* [Task goal]: Your whole reply should be the lines from the one that contains "match o.work with" through the last line of the listing, copied exactly.
________________
/-! ### What falls due -/

/-- HOP_RESEND: a frame of kind 2 or 3 unacknowledged for 20 µs is sent once more, on the present path (R523).
(DEDUCED: log 110.) -/
def execHopResend (port seq : Nat) (s : State) : Host.Outcome State Fault Refusal :=
  .next (match s.chain.unacked.find? fun h => h.port == port && h.seq == seq && !h.resent with
    | none => s
    | some h =>
      let s := s.reachElapsed (20000 + h.sent)
      let d := num h.frame 2 1
      let rest := s.chain.unacked.filter (· != h)
      if s.present d && d != s.device && s.route d == port && s.chainLink port then
        ({ s with chain := { s.chain with unacked := rest ++ [{ h with resent := true, sent := s.elapsed }] } }).chainCount port 0
      else
        let s := { s with chain := { s.chain with unacked := rest } }
        if s.present d && d != s.device then
          let q := s.route d
          let n := s.chain.seqs.getD q 0
          let s := s.linkOut q (num h.frame 0 1 % 4) (num h.frame 1 1) d (num h.frame 3 1) (num h.frame 4 2) (num h.frame 6 2)
            (slice h.frame 12 (num h.frame 8 2))
          { s with chain := { s.chain with
            unacked := s.chain.unacked.map fun x => if x.port = q ∧ x.seq = n then { x with resent := true } else x } }
        else s)

/-- DELAY_BLOCK_DUE: delay blocks are exchanged on a port with block lock; stamps in ns, delays in ps (R530). -/
def execDelayBlockDue (port : Nat) (t1 t2 t3 t4 : Int) (s : State) : Host.Outcome State Fault Refusal :=
  .next (
    if s.flag (Reg.chainPortStat port) 0 && s.on .link then
      let m := 500 * ((t4 - t1) - (t3 - t2)) - s.sfld (Reg.chainPortAsym port) 31 0
      let d : Int := s.fld (Reg.chainPortDelay port) 23 0
      let d' := clampInt 0 (2 ^ 24 - 1) (d + roundDiv (m - d) 8)
      s.setFld (Reg.chainPortDelay port) 23 0 d'.toNat
    else s)

/-- TIME_BLOCK_DUE: the head sends a time block on each port; no state of the head changes with it (R531).
(DESIGN CHOICE: log 112.) -/
def execTimeBlockDue (s : State) : Host.Outcome State Fault Refusal := .next s

/-- FORWARDED_TAG_ORPHANED: 1 ms after a device left the chain, a tag outstanding there ends with the outcome unknown
(R525). -/
def execForwardedTagOrphaned (session tag : Nat) (s : State) : Host.Outcome State Fault Refusal :=
  .next (match (s.session session).outstanding.find? fun o => o.origin.tag == tag with
    | none => s
    | some o =>
      match o.work with
      | .forwarded d =>
        match Table.find s.chain.departed d with
        | some t => (s.reachElapsed (1000000 + t)).finish o Status.noSuchDevice [1]
        | none => s
      | _ => s)

end Sys2Proof.Machine
end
________________
* [Expected answer]:
      match o.work with
      | .forwarded d =>
        match Table.find s.chain.departed d with
        | some t => (s.reachElapsed (1000000 + t)).finish o Status.noSuchDevice [1]
        | none => s
      | _ => s)

end Sys2Proof.Machine
end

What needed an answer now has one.